* Exercise aim:
Each record must be retyped word for word.

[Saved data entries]
****

-- ==== Sys2Proof/Machine/FirFilter.lean ====
section
/-!
DEFINITION. CircularFIRFilter: `FIR.CREATE` and `FIR.PROC` (43_circular_fir.md R170 to R178).
-/

namespace Sys2Proof.Machine

/-- R171: the TapSet is copied from the operand buffer, the ring of 2L cells is zeroed, `w` is 0. -/
def firCreate (b : Block) : Result :=
  if b.obLen < 1 ∨ b.params.lMax < b.obLen then .error .badLength
  else
    requireFinite b.obCells <|
      .ok (b.withFir
        { tap := b.fir.tap.writeFrom 0 b.obCells, l := b.obLen,
          ring := b.fir.ring.writeFrom 0 (List.replicate (2 * b.obLen) 0#64), w := 0 }, 0#64)

/-- R172: the new sample goes to both halves of the ring. -/
def Fir.record (f : Fir) (x : F64) : Memory := (f.ring.write f.w x).write (f.w + f.l) x

/-- R172: the sum over `k = 0..L-1` in rising order from `+0.0`, backward from ring cell `w + L`. -/
def convolve (tap ring : Memory) (l w : Nat) : F64 :=
  (List.range l).foldl (fun acc k => fAdd acc (fMul (tap.read k) (ring.read (w + l - k)))) 0#64

/-- R172: the output for a sample. -/
def Fir.output (f : Fir) (x : F64) : F64 := convolve f.tap (f.record x) f.l f.w

/-- R172; a fault leaves the ring as it was. -/
def firProc (x : F64) (b : Block) : Result :=
  if b.fir.l = 0 then .error .notConfigured
  else
    requireFinite [x] <|
      requireFinite [b.fir.output x] <|
        .ok (b.withFir { b.fir with ring := b.fir.record x, w := (b.fir.w + 1) % b.fir.l }, b.fir.output x)

/-- `FIR.CREATE` (R171). -/
def execFirCreate (s : State) : Host.Outcome State Fault Refusal := s.complete (firCreate s.block)

/-- `FIR.PROC x` (R172). -/
def execFirProc (x : F64) (s : State) : Host.Outcome State Fault Refusal := s.complete (firProc x s.block)

end Sys2Proof.Machine
end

****

* Answer to this problem:
-- ==== Sys2Proof/Machine/FirFilter.lean ====
section
/-!
DEFINITION. CircularFIRFilter: `FIR.CREATE` and `FIR.PROC` (43_circular_fir.md R170 to R178).
-/

namespace Sys2Proof.Machine

/-- R171: the TapSet is copied from the operand buffer, the ring of 2L cells is zeroed, `w` is 0. -/
def firCreate (b : Block) : Result :=
  if b.obLen < 1 ∨ b.params.lMax < b.obLen then .error .badLength
  else
    requireFinite b.obCells <|
      .ok (b.withFir
        { tap := b.fir.tap.writeFrom 0 b.obCells, l := b.obLen,
          ring := b.fir.ring.writeFrom 0 (List.replicate (2 * b.obLen) 0#64), w := 0 }, 0#64)

/-- R172: the new sample goes to both halves of the ring. -/
def Fir.record (f : Fir) (x : F64) : Memory := (f.ring.write f.w x).write (f.w + f.l) x

/-- R172: the sum over `k = 0..L-1` in rising order from `+0.0`, backward from ring cell `w + L`. -/
def convolve (tap ring : Memory) (l w : Nat) : F64 :=
  (List.range l).foldl (fun acc k => fAdd acc (fMul (tap.read k) (ring.read (w + l - k)))) 0#64

/-- R172: the output for a sample. -/
def Fir.output (f : Fir) (x : F64) : F64 := convolve f.tap (f.record x) f.l f.w

/-- R172; a fault leaves the ring as it was. -/
def firProc (x : F64) (b : Block) : Result :=
  if b.fir.l = 0 then .error .notConfigured
  else
    requireFinite [x] <|
      requireFinite [b.fir.output x] <|
        .ok (b.withFir { b.fir with ring := b.fir.record x, w := (b.fir.w + 1) % b.fir.l }, b.fir.output x)

/-- `FIR.CREATE` (R171). -/
def execFirCreate (s : State) : Host.Outcome State Fault Refusal := s.complete (firCreate s.block)

/-- `FIR.PROC x` (R172). -/
def execFirProc (x : F64) (s : State) : Host.Outcome State Fault Refusal := s.complete (firProc x s.block)

end Sys2Proof.Machine
end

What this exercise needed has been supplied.